Collected data:

--- START ---

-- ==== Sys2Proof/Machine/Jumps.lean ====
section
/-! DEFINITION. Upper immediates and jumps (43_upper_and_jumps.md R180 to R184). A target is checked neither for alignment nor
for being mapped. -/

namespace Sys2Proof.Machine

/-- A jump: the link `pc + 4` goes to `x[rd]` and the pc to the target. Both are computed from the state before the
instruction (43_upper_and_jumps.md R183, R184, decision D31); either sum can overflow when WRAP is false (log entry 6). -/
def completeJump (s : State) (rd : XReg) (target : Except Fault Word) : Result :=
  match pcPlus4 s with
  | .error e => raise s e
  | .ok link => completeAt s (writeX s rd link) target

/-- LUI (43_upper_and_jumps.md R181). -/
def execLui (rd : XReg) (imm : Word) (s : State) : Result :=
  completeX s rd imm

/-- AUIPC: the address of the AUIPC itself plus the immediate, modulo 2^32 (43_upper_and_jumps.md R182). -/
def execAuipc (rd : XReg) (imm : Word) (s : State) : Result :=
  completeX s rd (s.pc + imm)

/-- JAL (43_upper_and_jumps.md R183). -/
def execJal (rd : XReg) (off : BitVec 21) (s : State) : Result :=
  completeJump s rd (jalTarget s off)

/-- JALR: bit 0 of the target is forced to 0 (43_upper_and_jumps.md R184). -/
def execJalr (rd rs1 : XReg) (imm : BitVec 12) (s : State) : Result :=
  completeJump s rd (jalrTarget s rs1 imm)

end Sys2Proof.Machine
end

--- END ---
--- START ---

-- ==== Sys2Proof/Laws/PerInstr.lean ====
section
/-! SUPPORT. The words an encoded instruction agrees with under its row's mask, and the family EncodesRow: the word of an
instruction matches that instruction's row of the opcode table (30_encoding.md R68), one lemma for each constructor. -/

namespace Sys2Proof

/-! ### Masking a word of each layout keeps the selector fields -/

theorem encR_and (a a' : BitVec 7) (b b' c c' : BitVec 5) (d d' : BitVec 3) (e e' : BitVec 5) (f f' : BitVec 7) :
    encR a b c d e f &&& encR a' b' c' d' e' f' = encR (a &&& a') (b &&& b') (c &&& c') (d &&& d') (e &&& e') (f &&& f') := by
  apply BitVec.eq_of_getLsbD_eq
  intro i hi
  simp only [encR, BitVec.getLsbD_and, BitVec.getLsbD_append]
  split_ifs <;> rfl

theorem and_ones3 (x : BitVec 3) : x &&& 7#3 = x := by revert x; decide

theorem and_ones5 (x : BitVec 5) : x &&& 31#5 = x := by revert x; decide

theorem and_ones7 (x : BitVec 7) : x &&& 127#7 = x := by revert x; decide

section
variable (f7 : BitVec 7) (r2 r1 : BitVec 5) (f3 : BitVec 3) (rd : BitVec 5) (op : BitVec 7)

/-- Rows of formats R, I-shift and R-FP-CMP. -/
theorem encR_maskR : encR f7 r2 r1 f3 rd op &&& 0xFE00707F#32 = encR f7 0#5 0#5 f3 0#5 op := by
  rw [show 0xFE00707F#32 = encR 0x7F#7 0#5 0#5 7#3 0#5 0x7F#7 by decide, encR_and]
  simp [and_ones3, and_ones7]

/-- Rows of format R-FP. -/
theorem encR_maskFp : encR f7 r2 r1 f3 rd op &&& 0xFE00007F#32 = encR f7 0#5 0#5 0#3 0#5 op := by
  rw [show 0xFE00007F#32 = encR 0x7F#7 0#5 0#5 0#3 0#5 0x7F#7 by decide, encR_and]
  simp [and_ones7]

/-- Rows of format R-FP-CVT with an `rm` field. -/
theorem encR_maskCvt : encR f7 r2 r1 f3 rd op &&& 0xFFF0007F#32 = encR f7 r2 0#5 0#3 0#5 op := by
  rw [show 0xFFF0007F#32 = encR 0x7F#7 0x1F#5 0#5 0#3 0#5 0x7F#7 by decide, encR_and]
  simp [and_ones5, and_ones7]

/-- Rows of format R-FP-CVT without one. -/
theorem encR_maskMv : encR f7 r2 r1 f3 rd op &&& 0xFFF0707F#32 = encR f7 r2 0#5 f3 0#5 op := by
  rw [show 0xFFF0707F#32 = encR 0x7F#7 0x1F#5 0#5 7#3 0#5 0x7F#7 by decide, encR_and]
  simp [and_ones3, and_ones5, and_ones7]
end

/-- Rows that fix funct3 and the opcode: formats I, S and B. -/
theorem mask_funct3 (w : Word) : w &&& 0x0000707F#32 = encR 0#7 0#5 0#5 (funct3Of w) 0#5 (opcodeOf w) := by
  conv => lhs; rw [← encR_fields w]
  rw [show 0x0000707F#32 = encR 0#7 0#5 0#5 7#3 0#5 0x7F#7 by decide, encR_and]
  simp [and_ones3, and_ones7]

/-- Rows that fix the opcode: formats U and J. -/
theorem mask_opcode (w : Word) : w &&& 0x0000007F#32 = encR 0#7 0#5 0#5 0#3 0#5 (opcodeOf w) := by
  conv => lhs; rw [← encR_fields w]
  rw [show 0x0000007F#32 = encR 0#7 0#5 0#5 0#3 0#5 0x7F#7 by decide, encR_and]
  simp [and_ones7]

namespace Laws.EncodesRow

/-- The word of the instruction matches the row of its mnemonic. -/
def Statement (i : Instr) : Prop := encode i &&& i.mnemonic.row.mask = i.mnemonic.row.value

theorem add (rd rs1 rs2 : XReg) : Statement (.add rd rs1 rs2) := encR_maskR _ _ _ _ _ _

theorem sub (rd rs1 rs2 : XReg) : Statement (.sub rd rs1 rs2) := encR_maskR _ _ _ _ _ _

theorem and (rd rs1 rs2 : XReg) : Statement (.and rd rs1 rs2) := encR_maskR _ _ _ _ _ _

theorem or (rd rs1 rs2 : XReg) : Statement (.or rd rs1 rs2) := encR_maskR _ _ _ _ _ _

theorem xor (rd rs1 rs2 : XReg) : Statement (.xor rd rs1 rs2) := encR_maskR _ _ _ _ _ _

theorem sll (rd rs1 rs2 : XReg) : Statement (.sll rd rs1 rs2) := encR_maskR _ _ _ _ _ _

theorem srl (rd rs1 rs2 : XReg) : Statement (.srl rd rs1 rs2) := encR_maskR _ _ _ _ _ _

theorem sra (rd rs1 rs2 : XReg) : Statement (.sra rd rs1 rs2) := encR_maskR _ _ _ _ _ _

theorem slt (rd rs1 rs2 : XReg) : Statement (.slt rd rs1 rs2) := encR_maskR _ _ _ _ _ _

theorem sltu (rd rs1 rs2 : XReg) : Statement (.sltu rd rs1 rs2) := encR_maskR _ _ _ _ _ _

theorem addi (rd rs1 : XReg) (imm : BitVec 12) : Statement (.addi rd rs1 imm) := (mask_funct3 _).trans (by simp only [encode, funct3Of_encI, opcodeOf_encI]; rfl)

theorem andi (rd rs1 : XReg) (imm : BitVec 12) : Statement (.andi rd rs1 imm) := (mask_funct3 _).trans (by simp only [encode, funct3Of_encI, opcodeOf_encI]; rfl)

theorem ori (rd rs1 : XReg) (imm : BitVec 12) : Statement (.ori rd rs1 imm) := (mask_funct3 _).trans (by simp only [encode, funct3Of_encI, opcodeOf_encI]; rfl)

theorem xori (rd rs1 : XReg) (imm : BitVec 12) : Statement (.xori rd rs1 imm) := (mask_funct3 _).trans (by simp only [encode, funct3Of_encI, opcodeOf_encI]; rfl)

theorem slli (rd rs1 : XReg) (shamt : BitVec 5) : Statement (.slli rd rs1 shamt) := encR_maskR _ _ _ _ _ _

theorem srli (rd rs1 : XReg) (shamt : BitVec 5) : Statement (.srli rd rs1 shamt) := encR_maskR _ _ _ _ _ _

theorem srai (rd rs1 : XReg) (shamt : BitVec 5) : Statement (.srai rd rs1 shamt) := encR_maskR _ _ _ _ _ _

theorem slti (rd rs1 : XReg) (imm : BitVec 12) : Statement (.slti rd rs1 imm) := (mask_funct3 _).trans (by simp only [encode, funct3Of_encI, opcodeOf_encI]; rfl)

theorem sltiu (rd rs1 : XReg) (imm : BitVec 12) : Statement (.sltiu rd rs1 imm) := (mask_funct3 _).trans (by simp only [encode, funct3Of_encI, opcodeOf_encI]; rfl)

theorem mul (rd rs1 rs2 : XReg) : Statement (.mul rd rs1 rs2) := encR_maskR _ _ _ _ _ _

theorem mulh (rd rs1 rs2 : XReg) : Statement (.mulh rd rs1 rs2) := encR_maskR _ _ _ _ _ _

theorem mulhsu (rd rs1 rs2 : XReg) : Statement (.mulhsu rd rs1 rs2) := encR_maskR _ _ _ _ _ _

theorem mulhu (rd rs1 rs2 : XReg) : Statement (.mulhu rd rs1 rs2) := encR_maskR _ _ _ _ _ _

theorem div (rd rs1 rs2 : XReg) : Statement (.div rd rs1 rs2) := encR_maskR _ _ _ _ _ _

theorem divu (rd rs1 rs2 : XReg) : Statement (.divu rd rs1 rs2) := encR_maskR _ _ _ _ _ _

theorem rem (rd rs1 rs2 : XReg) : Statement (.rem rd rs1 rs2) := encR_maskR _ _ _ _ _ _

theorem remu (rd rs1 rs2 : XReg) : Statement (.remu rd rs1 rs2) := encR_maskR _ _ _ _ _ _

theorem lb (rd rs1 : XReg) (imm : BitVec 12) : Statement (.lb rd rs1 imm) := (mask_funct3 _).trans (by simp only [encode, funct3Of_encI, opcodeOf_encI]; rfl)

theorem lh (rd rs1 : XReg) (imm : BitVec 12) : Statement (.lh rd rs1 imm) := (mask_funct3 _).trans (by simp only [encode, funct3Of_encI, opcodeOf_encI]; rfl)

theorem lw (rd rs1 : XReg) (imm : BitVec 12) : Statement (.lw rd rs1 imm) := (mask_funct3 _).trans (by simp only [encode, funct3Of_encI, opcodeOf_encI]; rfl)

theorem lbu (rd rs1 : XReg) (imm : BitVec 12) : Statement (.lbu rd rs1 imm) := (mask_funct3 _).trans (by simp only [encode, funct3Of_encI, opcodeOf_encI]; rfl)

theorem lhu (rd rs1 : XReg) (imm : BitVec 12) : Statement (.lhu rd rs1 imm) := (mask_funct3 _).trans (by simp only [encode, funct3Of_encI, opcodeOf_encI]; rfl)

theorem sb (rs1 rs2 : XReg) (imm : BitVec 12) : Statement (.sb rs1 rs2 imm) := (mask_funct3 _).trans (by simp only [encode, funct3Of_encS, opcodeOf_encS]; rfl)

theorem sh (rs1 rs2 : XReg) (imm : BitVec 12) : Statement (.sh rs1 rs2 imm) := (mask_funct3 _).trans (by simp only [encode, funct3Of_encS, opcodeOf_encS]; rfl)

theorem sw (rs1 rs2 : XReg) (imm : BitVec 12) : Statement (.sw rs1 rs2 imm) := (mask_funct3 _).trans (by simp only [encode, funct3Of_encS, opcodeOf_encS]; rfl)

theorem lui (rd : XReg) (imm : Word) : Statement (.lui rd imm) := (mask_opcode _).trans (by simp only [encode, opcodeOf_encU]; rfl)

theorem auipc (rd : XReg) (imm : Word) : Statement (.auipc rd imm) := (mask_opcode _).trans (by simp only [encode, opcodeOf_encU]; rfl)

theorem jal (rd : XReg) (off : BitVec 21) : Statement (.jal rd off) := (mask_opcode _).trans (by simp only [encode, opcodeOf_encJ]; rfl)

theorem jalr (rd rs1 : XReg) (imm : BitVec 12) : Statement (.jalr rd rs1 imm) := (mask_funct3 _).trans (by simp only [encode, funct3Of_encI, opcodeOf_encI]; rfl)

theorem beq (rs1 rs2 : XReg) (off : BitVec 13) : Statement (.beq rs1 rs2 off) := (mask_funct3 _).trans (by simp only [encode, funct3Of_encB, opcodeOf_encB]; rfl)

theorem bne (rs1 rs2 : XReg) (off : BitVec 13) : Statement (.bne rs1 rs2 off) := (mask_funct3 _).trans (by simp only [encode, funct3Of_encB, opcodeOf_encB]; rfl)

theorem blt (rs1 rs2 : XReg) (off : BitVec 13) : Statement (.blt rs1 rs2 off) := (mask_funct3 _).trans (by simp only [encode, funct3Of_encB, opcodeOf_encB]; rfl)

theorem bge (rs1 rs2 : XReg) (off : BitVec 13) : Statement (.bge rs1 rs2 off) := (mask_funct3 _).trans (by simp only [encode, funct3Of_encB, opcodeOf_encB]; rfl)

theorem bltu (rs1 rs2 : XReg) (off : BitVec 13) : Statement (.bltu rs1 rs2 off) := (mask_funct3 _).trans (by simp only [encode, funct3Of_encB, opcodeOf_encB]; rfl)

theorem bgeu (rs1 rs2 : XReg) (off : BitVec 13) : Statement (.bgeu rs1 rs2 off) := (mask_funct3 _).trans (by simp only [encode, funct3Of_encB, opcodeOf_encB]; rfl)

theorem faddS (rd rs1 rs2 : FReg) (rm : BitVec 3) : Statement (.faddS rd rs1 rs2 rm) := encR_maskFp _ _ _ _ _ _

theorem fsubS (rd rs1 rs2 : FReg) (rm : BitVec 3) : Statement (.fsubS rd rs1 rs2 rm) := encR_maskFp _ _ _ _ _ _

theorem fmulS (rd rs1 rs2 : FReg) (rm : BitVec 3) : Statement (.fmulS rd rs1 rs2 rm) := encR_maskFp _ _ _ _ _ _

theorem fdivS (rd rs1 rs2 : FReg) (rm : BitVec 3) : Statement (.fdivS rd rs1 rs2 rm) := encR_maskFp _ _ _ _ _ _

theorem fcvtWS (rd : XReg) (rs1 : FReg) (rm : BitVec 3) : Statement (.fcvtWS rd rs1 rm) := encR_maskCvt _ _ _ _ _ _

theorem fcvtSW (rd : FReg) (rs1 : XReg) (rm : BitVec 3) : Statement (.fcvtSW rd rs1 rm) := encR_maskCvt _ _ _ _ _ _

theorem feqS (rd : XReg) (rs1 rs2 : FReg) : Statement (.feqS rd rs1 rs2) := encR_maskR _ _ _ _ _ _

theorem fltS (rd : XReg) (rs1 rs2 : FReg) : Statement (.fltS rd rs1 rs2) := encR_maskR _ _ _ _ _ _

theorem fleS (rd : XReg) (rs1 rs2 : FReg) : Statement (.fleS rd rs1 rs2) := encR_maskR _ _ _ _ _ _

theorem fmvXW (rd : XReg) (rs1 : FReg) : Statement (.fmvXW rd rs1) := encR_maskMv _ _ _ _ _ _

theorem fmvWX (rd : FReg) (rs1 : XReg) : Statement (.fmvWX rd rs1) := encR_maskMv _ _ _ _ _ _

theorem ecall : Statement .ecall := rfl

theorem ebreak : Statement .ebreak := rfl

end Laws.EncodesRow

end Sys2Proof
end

--- END ---
--- START ---

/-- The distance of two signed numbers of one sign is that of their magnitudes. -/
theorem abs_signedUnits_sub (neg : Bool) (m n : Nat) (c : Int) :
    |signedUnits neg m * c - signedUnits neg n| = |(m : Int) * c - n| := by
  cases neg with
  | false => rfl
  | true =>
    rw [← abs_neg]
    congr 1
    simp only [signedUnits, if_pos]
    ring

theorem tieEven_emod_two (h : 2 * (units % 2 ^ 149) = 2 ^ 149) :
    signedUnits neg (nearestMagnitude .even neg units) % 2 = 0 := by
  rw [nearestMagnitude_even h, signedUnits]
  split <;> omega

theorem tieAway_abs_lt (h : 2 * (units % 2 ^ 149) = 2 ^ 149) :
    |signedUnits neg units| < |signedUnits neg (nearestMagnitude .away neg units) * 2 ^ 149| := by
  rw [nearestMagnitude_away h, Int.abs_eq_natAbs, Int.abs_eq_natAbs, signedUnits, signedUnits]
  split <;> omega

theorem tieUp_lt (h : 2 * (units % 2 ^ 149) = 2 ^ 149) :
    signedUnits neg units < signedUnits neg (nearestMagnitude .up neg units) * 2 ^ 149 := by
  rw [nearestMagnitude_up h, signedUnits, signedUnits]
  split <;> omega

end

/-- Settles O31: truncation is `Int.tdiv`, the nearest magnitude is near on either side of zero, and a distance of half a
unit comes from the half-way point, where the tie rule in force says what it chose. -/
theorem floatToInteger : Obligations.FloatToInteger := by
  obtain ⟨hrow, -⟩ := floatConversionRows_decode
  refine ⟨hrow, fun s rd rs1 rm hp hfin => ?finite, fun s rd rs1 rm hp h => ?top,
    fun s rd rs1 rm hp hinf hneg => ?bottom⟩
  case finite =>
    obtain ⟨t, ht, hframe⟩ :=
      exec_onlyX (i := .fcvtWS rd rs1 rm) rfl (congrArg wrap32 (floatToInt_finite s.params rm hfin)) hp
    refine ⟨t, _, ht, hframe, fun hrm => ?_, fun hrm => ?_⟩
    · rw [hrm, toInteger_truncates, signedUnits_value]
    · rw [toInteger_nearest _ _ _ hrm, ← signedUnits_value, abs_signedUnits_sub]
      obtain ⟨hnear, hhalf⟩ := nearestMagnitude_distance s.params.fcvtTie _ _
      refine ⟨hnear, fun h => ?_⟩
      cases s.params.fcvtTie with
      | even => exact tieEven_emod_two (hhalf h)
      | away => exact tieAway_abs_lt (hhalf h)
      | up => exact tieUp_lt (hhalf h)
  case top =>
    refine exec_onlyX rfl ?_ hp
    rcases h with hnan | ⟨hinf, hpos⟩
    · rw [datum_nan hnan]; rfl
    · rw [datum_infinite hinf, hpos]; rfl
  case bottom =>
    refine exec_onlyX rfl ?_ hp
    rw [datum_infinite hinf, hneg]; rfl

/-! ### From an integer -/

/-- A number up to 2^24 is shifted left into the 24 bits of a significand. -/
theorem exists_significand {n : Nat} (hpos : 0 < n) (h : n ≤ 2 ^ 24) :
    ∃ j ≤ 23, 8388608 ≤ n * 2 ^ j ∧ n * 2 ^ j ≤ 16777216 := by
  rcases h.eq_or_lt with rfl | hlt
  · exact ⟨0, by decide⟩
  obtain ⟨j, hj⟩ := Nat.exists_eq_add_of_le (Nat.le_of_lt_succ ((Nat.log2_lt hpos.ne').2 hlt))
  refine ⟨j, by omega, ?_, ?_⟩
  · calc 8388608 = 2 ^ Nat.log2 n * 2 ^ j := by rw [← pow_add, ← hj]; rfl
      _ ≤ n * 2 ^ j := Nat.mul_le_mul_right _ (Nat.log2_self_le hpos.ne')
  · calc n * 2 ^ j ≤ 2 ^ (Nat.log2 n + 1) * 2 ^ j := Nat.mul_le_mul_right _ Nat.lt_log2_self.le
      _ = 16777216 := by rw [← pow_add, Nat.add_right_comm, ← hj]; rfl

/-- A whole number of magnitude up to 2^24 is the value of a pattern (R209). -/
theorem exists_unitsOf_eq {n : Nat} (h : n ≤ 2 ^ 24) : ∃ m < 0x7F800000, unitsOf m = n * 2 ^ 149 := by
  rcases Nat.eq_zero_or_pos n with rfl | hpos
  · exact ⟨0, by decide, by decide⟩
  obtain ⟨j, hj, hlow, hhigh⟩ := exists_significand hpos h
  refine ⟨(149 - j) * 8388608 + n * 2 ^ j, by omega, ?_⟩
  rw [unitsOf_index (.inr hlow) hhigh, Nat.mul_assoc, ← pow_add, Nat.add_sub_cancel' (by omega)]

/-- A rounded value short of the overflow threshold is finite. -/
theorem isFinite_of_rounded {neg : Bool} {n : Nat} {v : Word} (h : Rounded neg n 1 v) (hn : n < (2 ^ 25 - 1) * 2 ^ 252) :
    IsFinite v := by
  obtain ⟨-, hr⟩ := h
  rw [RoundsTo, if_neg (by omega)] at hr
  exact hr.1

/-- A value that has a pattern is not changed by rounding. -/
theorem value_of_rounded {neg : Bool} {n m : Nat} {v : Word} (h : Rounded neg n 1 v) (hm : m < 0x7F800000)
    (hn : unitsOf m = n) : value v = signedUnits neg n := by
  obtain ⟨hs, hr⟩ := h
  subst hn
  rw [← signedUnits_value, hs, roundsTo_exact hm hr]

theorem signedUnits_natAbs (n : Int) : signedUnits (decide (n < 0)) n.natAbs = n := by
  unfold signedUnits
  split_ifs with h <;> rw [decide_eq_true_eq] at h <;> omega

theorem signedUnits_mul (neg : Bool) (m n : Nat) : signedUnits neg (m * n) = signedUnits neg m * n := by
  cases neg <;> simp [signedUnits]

--- END ---

• **Goal of the exercise**
The answer must be every line from the entries above that holds the string "pattern".

• **Solution below**
/-- A whole number of magnitude up to 2^24 is the value of a pattern (R209). -/
/-- A value that has a pattern is not changed by rounding. -/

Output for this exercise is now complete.